[Start of Attachment]
-- ==== Sys2Proof/Machine/Dispatch.lean ====
section
/-! DEFINITION. One arm per instruction: the call of its meaning. -/

namespace Sys2Proof.Machine

def exec (i : Instr) (s : State) : Host.Outcome State Fault Refusal :=
  match i with
  | .encode => Sys2Proof.Machine.execEncode s
  | .recv => Sys2Proof.Machine.execRecv s
  | .send => Sys2Proof.Machine.execSend s
  | .cmdReserved w => Sys2Proof.Machine.execCmdReserved w s
  | .rd addr => Sys2Proof.Machine.execRd addr s
  | .wr addr data => Sys2Proof.Machine.execWr addr data s
  | .rdb addr => Sys2Proof.Machine.execRdb addr s
  | .wrb addr data => Sys2Proof.Machine.execWrb addr data s
  | .nackMatch => Sys2Proof.Machine.execNackMatch s
  | .ackMatch => Sys2Proof.Machine.execAckMatch s
  | .unrelated id mismatch => Sys2Proof.Machine.execUnrelated id mismatch s

end Sys2Proof.Machine
end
[End of Attachment]
* Work to complete *
Each record above should be set down again in its exact wording.

* Exercise answer *
-- ==== Sys2Proof/Machine/Dispatch.lean ====
section
/-! DEFINITION. One arm per instruction: the call of its meaning. -/

namespace Sys2Proof.Machine

def exec (i : Instr) (s : State) : Host.Outcome State Fault Refusal :=
  match i with
  | .encode => Sys2Proof.Machine.execEncode s
  | .recv => Sys2Proof.Machine.execRecv s
  | .send => Sys2Proof.Machine.execSend s
  | .cmdReserved w => Sys2Proof.Machine.execCmdReserved w s
  | .rd addr => Sys2Proof.Machine.execRd addr s
  | .wr addr data => Sys2Proof.Machine.execWr addr data s
  | .rdb addr => Sys2Proof.Machine.execRdb addr s
  | .wrb addr data => Sys2Proof.Machine.execWrb addr data s
  | .nackMatch => Sys2Proof.Machine.execNackMatch s
  | .ackMatch => Sys2Proof.Machine.execAckMatch s
  | .unrelated id mismatch => Sys2Proof.Machine.execUnrelated id mismatch s

end Sys2Proof.Machine
end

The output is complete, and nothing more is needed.